The Jets Flight Crew were a professional cheerleading squad for the New York Jets of the National Football League. The group was established in 2006 as the Jets Flag Crew, composed of six female flag carriers. In 2007, the group expanded and was appropriately renamed the Jets Flight Crew. The squad regularly performs choreographed routines during the team's home contests.

Denise Garvey serves as director of the squad.

The squad is currently on hiatus until 2023 for a rebrand, however the squad members are still active individually in charity events by the Jets.

History

Jets Flag Crew
The Jets Flag Crew was unveiled on October 15, 2006, during the Jets' home game against division rival Miami Dolphins. The team stressed that the crew, composed of females who relieved their male counterparts, were "flag carriers" and not cheerleaders.

Jets Flight Crew

The Jets officially announced the creation of the Jets Flight Crew on August 7, 2007. The Flag Crew had been well received the previous year, and the team felt it best to take the next step and organize an official squad that could actively participate during home games. The intention of the crew was to "enhance the overall fan experience by bringing additional energy and enthusiasm to each home game."
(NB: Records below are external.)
/-- MTR (R192). -/
def State.mtrWord (s : State) (o : Nat) : Nat :=
  let m := s.mtr
  if o = 0x0 then m.caWays
  else if o = 0x8 then m.fault.toNat
  else if o = 0x10 then m.corr.toNat
  else if o = 0x18 then m.uncorr.toNat
  else if o / 8 = 4 then half m.hit.toNat o
  else if o / 8 = 5 then half m.miss.toNat o
  else 0

/-- FTG (R262). DESIGN CHOICE (142): SOFT shows its count modulo 4,096; the rule says of HARD
alone that it saturates. -/
def State.ftgWord (s : State) (i o : Nat) : Nat :=
  let k := s.stack i
  if o = 0x0 then k.train + k.rmult * 2 ^ 2 + flag k.scrub 4
  else if o = 0x8 then k.fault.toNat
  else if o = 0x10 then k.corr.toNat
  else if o = 0x18 then k.uncorr.toNat
  else if o = 0x20 then k.temp.toNat + k.tmax.toNat * 2 ^ 8
  else if o = 0x28 then
    k.soft % 2 ^ 12 + (if s.ftg.loaded then min k.hard 0xFFF * 2 ^ 12 + (4 - min 4 ((k.spares.map Prod.snd).foldl max 0)) * 2 ^ 24 else 0)
  else if o = 0x30 then (if s.ftg.loaded then s.ftg.retired.length else 0)
  else if 0x100 ≤ o && o < 0x200 then
    let a := Tab.get 0 k.laneA ((o - 0x100) / 4)
    let b := Tab.get 0 k.laneB ((o - 0x100) / 4)
    let f (l : Nat) : Nat := if l = 0 then 0x3F else l - 1
    (if a = 0 then 0 else 1) + (if b = 0 then 0 else 1) + f a * 2 ^ 2 + f b * 2 ^ 8
  else 0

/-- UCF (R286). -/
def State.ucfWord (s : State) (o : Nat) : Nat :=
  let u := s.ucf
  if o = 0x0 then u.train + flag u.test 2
  else if o = 0x8 then u.fault.toNat
  else if o = 0x10 then u.corr.toNat
  else if o = 0x18 then u.uncorr.toNat
  else if o = 0x20 then u.quarantined.length
  else 0

/-- The code of an object's state (R264). -/
def ObjSt.code : ObjSt → Nat
  | .fast => 0
  | .slow => 1
  | .up => 2
  | .down => 3
  | .dropped => 4
  | .poisoned => 5
  | .free => 15

/-- The sixteen words of an entry of the object table: E0 to E7 and P0 to P7 (R264). -/
def State.entryWords (s : State) (i : Nat) : List W64 :=
  let o := s.obj i
  let held := (s.heldAt i).length
  [ o.handle.toNat + o.st.code * 2 ^ 24 + o.kind.num * 2 ^ 28 + o.home * 2 ^ 30 + o.pins.toNat * 2 ^ 32 + o.pg * 2 ^ 48 + flag o.evict 52
      + o.eprio * 2 ^ 53 + flag o.succ 55 + flag o.hosted 56,
    o.size, o.hnode + o.hhandle * 2 ^ 14, o.rnode + o.rhandle * 2 ^ 14 + flag o.rvalid 38, o.wstep.toNat, o.epoch.toNat + held * 2 ^ 16, 0, 0 ].map (BitVec.ofNat 64)
    ++ (List.range 8).map (fun j => o.page.getD j 0)

/-- HOD (R285). -/
def State.hodWord (s : State) (o : Nat) : Nat :=
  let h := s.hod
  if o = 0x0 then flag h.ready 0 + flag h.dropEn 1 + (s.objs.filter (fun p => p.2.st != .free)).length * 2 ^ 2
  else if o = 0x8 then h.fault.toNat
  else if o / 8 = 2 then half (h.freeFast + h.allocFast * 2 ^ 32) o
  else if o / 8 = 3 then half (h.freeSlow + h.allocSlow * 2 ^ 32) o
  else if o / 8 = 4 then half (h.pageFree.toNat + s.capWaiters.length * 2 ^ 32) o
  else if o / 8 = 5 then half h.limit.toNat o
  else if o = 0x30 then h.poisoned.toNat
  else if o = 0x40 then h.sel.toNat
  else if 0x80 ≤ o && o < 0x100 then half (h.entryData.getD ((o - 0x80) / 8) 0).toNat o
  else 0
Denise Garvey, a former Knicks City Dancer and Cowboys cheerleader, was brought in to coordinate the squad. Given her expertise and experience in performance and dance, Garvey, with the support of the organization, held closed auditions, inviting 46 young women to try out for the squad. Of the 46, ten were chosen to become the first members of the Jets Flight Crew. The organization continued to stress that the squad was not cheerleaders but rather a unique flag carrier/dance team.

Following their inaugural season, the Flight Crew held open auditions for the first time in 2008, increasing the number of members from 10 to 22, as the squad had been well received among the fans in 2007. The Jets announced their partnership with Marc Eckō, founder of Eckō Unltd., who agreed to design the Flight Crew's 2008 uniforms.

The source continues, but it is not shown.